Boston-based research and advisory firm Celent trains its sites on this marketplace in its new report “Q&A: What’s Hot and What’s Not in North American Policy Administration Systems.”
The report, authored by senior analysts Jeff Goldberg and Donald Light, contends the interest in policy administration replacement is widespread but varies by type of insurer, with the least amount of interest coming from very large companies with major concentrations of business in a specific line.
Likewise, the interest in what type of policy administration solution an insurer seeks out tends to vary. “In general, smaller and midsize insurers gravitate toward end-to-end solutions—although they are likely to implement in a phased way,” the authors write.
Conversely, because of their larger IT shops with a broader range of modern integration/ development skills, larger insurers may favor point solutions. “The prospect of integrating multiple solutions and managing relationships with multiple vendors is less daunting—and the attractions of a best-of-breed portfolio more enticing.”
As for the value proposition, Goldberg and Light say the hard money savings—expense reduction in both business and IT, productivity improvements, infrastructure savings, and lower the total cost of ownership—are self evident.

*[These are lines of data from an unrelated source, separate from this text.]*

/-- The working copy that ENC_STORE writes: up to the end of the stream or of the pixel, every slot has its bit. -/
theorem workingCopy_at_store {t : State} (e : EncodeProgress t) (hp : t.block.phase = phaseEncStore) :
    t.block.o8 = encodedPixel t.block (streamLength t.block.msgLen.toNat) (pixelIndex t)
      (pixelAt t t.block.x t.block.y) := by
  obtain ⟨hn, hle, hend⟩ := e.storeCursor hp
  have hload : t.block.phase ≠ phaseEncLoad := by rw [hp]; decide
  refine quad_ext fun c => ?_
  rw [e.workingCopy hload, e.latched hload, selectChannel_encodedPixel]
  refine if_congr ?_ rfl rfl
  rcases hend with hlast | hch
  · rw [hlast]
  · rw [hch, BitVec.toNat_ofNat] at hn
    omega

/-- ENC_STORE writes the pixel at the cursor, which is then one before the cursor. -/
theorem EncodedBeforeCursor.store {s t : State} {x y : Half} (h : EncodedBeforeCursor s t) (e : EncodeProgress t)
    (hp : t.block.phase = phaseEncStore) (hxy : y.toNat * t.grid.w.toNat + x.toNat = pixelIndex t + 1) :
    EncodedBeforeCursor s { t with
      grid := { t.grid with
        pixels := storePixel t.grid.pixels (pixelKey t.block.x t.block.y) (.written t.block.o8) }
      block := { t.block with x := x, y := y } } := by
  have hstored := h.pixels.store (h.width ▸ e.atPixel.xInGrid) h.cursor_index
  rw [← h.encodedPixel_eq, ← h.pixelAt_cursor e.atPixel, ← h.msgLen, ← workingCopy_at_store e hp, ← hxy] at hstored
  exact { h with pixels := hstored }

/-! ## The steps left -/

/-- The stream of a written message has every bit (10_state.md R39). -/
theorem streamBit_of_written {b : Block} (h : messageWritten b) (i : Nat) : ∃ v, streamBit b i = some v := by
  rcases streamBit_cases b i with ⟨-, hb⟩ | ⟨hlt, hnone, -⟩ | ⟨-, u, -, hb⟩
  · exact ⟨_, hb⟩
  · have := h (i / 8) (by omega)
    simp [hnone] at this
  · exact ⟨_, hb⟩

theorem busy_of_encoding {t : State} (h : encoding t) : busy t = true := by
  rcases h with hp | hp | hp <;> simp [busy, hp] <;> decide

/-- The steps to the end of an encode of `nb` bits that has come to `t`: a slot for each bit left, and a load and a store
for each pixel left, the load of the present one done or not (70_reset_and_hazards.md R228). -/
def encodeStepsLeft (nb : Nat) (t : State) : Nat :=
  nb - t.block.nbits.toNat + 2 * (pixelsFor nb - pixelIndex t) - if t.block.phase = phaseEncLoad then 0 else 1

section
variable {nb : Nat} {t u : State}

theorem encodeStepsLeft_load (ht : t.block.phase = phaseEncLoad) (hu : u.block.phase ≠ phaseEncLoad)
    (hn : u.block.nbits = t.block.nbits) (hp : pixelIndex u = pixelIndex t) (hmore : t.block.nbits.toNat < nb) :
    encodeStepsLeft nb t = encodeStepsLeft nb u + 1 := by
  simp only [encodeStepsLeft, ht, hn, hp, if_pos, if_neg hu]
  omega

theorem encodeStepsLeft_slot (ht : t.block.phase ≠ phaseEncLoad) (hu : u.block.phase ≠ phaseEncLoad)
    (hn : u.block.nbits.toNat = t.block.nbits.toNat + 1) (hp : pixelIndex u = pixelIndex t)
    (hmore : t.block.nbits.toNat < nb) (hroom : pixelIndex t < pixelsFor nb) :
    encodeStepsLeft nb t = encodeStepsLeft nb u + 1 := by
  simp only [encodeStepsLeft, hn, hp, if_neg ht, if_neg hu]
  omega

theorem encodeStepsLeft_store (ht : t.block.phase ≠ phaseEncLoad) (hu : u.block.phase = phaseEncLoad)
    (hn : u.block.nbits = t.block.nbits) (hp : pixelIndex u = pixelIndex t + 1) (hroom : pixelIndex t < pixelsFor nb) :
    encodeStepsLeft nb t = encodeStepsLeft nb u + 1 := by
  simp only [encodeStepsLeft, hu, hn, hp, if_pos, if_neg ht]
  omega

theorem encodeStepsLeft_lastStore (ht : t.block.phase ≠ phaseEncLoad) (hn : t.block.nbits.toNat = nb)
    (hp : pixelIndex t + 1 = pixelsFor nb) : encodeStepsLeft nb t = 1 := by
  simp only [encodeStepsLeft, hn, ← hp, if_neg ht]
  omega

end

/-- The state in which an encode of the message of `s` ends (43_embedder.md R152). -/
structure EncodeEnded (s u : State) : Prop where
  encoded : EncodedBeforeCursor s u
  idle : busy u = false
  done : u.block.done = true
  result : u.block.result = 0#4
  nbits : u.block.nbits.toNat = streamLength s.block.msgLen.toNat
  column : u.block.x.toNat < s.grid.w.toNat
  cursor : pixelIndex u = pixelsFor (streamLength s.block.msgLen.toNat)
  channel : u.block.ch.toNat = (streamLength s.block.msgLen.toNat - 1) % 3

/-- What one step of an encode of `s` comes to: one step less is left, or it was the last. -/
def EncodeStepTo (s t u : State) : Prop :=
  (encoding u ∧ EncodedBeforeCursor s u ∧
    encodeStepsLeft (streamLength s.block.msgLen.toNat) t =
      encodeStepsLeft (streamLength s.block.msgLen.toNat) u + 1) ∨
  (EncodeEnded s u ∧ encodeStepsLeft (streamLength s.block.msgLen.toNat) t = 1)

/-- ENC_LOAD is the step of the load it does. -/
theorem encodeStep_load {s t : State} (h : EncodedBeforeCursor s t) (e : EncodeProgress t)
    (hp : t.block.phase = phaseEncLoad) : ∃ u, execEncLoad t = .next u ∧ EncodeStepTo s t u := by
  have loaded : phaseEncSlot ≠ phaseEncLoad := by decide
  have hmore := (e.loadCursor hp).2
  rw [h.msgLen] at hmore
  exact ⟨_, execEncLoad_of_lt e.atPixel.xInGrid e.atPixel.yInGrid,
    .inl ⟨.inr (.inl rfl), { h with }, encodeStepsLeft_load hp loaded rfl rfl hmore⟩⟩

/-- ENC_SLOT is the step of the bit it embeds. -/
theorem encodeStep_slot {s t : State} (h : EncodedBeforeCursor s t) (e : EncodeProgress t)
    (hp : t.block.phase = phaseEncSlot) (hw : messageWritten s.block) :
    ∃ u, execEncSlot t = .next u ∧ EncodeStepTo s t u := by
  have loaded : t.block.phase ≠ phaseEncLoad := by rw [hp]; decide
  obtain ⟨v, hv⟩ := streamBit_of_written hw t.block.nbits.toNat
  obtain ⟨u, hu⟩ := execEncSlot_of_bit ((h.streamBit_eq _).trans hv)
  obtain ⟨b, -, hcases⟩ := execEncSlot_cases hu
  have hcount := embedded_nbits_toNat e hp b
  obtain ⟨hn, hmore⟩ := e.slotCursor hp
  rw [h.msgLen] at hmore
  have hroom : pixelIndex t < pixelsFor (streamLength s.block.msgLen.toNat) := by unfold pixelsFor; omega
  refine ⟨u, hu, .inl ?_⟩
  rcases hcases with ⟨-, rfl⟩ | ⟨-, rfl⟩
  · have stored : phaseEncStore ≠ phaseEncLoad := by decide
    exact ⟨.inr (.inr rfl), { h with }, encodeStepsLeft_slot loaded stored hcount rfl hmore hroom⟩
  · exact ⟨.inr (.inl hp), { h with }, encodeStepsLeft_slot loaded loaded hcount rfl hmore hroom⟩

/-- ENC_STORE is the step of the pixel it writes, and the last one at the end of the stream. -/
theorem encodeStep_store {s t : State} (h : EncodedBeforeCursor s t) (e : EncodeProgress t)
    (hp : t.block.phase = phaseEncStore) (hch : t.block.ch.toNat ≤ 2) :
    ∃ u, execEncStore t = .next u ∧ EncodeStepTo s t u := by
  have loaded : t.block.phase ≠ phaseEncLoad := by rw [hp]; decide
  obtain ⟨hn, hle, -⟩ := e.storeCursor hp
  rw [h.msgLen] at hle
  obtain ⟨u, hu⟩ := execEncStore_of_atPixel e.atPixel e.writable
  obtain ⟨hx, hy, -, _, rfl, hcases⟩ := execEncStore_cases hu
  obtain ⟨x, y, ha, hx', -, hxy⟩ := advance_next (s := { t with grid := { t.grid with
    pixels := storePixel t.grid.pixels (pixelKey t.block.x t.block.y) (.written t.block.o8) } }) hx hy
  have h' := h.store e hp hxy
  rw [ha] at hcases
  refine ⟨u, hu, ?_⟩
  rcases hcases with ⟨hlast, rfl⟩ | ⟨-, rfl⟩
  · have hall : t.block.nbits.toNat = streamLength s.block.msgLen.toNat := by
      rw [← h.msgLen]
      exact (streamDone_iff _).1 hlast
    have hcursor : pixelIndex t + 1 = pixelsFor (streamLength s.block.msgLen.toNat) := by unfold pixelsFor; omega
    have hchannel : t.block.ch.toNat = (streamLength s.block.msgLen.toNat - 1) % 3 := by omega
    refine .inr ⟨?_, encodeStepsLeft_lastStore loaded hall hcursor⟩
    exact {
      encoded := { h' with }
      idle := rfl
      done := rfl
      result := rfl
      nbits := hall
      column := h.width ▸ hx'
      cursor := hxy.trans hcursor
      channel := hchannel }
  · have hroom : pixelIndex t < pixelsFor (streamLength s.block.msgLen.toNat) := by unfold pixelsFor; omega
    exact .inl ⟨.inl rfl, { h' with }, encodeStepsLeft_store loaded rfl rfl hxy hroom⟩

/-- From a running encode of a written message every step of the block is one of these. -/
theorem encodeStep {s t : State} (hi : Inv t) (h : EncodedBeforeCursor s t) (henc : encoding t)
    (hw : messageWritten s.block) : ∃ u, step t = .next u ∧ EncodeStepTo s t u := by
  have e := hi.encode henc
  rw [step_of_busy (busy_of_encoding henc) h.agenda]
  rcases henc with hp | hp | hp
  · rw [blockTurn_encLoad hp]; exact encodeStep_load h e hp
  · rw [blockTurn_encSlot hp]; exact encodeStep_slot h e hp hw
  · rw [blockTurn_encStore hp]; exact encodeStep_store h e hp hi.channelLegal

However, the recent development of systems also reflects a preference by carriers on less tangibles benefits, such as flexibility and modernity. “As insurers become more sophisticated in their assessment of how well their policy administration system is supporting their underwriters and service staff, vendors are creating environments crafted to enable those users to work faster and smarter,” they write, noting the fruits of vendor development efforts are now plainly visible on underwriter and service staff desktops. “Users can spend up to 10 hours a day on these core systems; an engaging design that effectively supports each user in their day-to-day activities is an important consideration.”
This trend is further reflected in the focus on new business automation found in modern systems. “Ultra-configurable, metadata driven, rules-based and tools-based policy administration systems are now so key to the modern PAS marketplace that they are more of a reality than a trend.”
However, Goldberg and Light caution that these ultra-configurable systems may not be an optimal fit for all. “As long as a carrier has the skill sets and feels comfortable with the configurable approach, it should at least be an option on the table.”
Looking forward, they see vendors continuing to add new wrinkles to their offerings, such as adding product lifecycle management functionality. More boldly, they predict fundamental changes in delivery methods. “As use of SaaS and cloud computing grows more mature, insurers of all sizes will become more comfortable with the idea of moving a transactional (and central) system such as policy administration out of the data center.”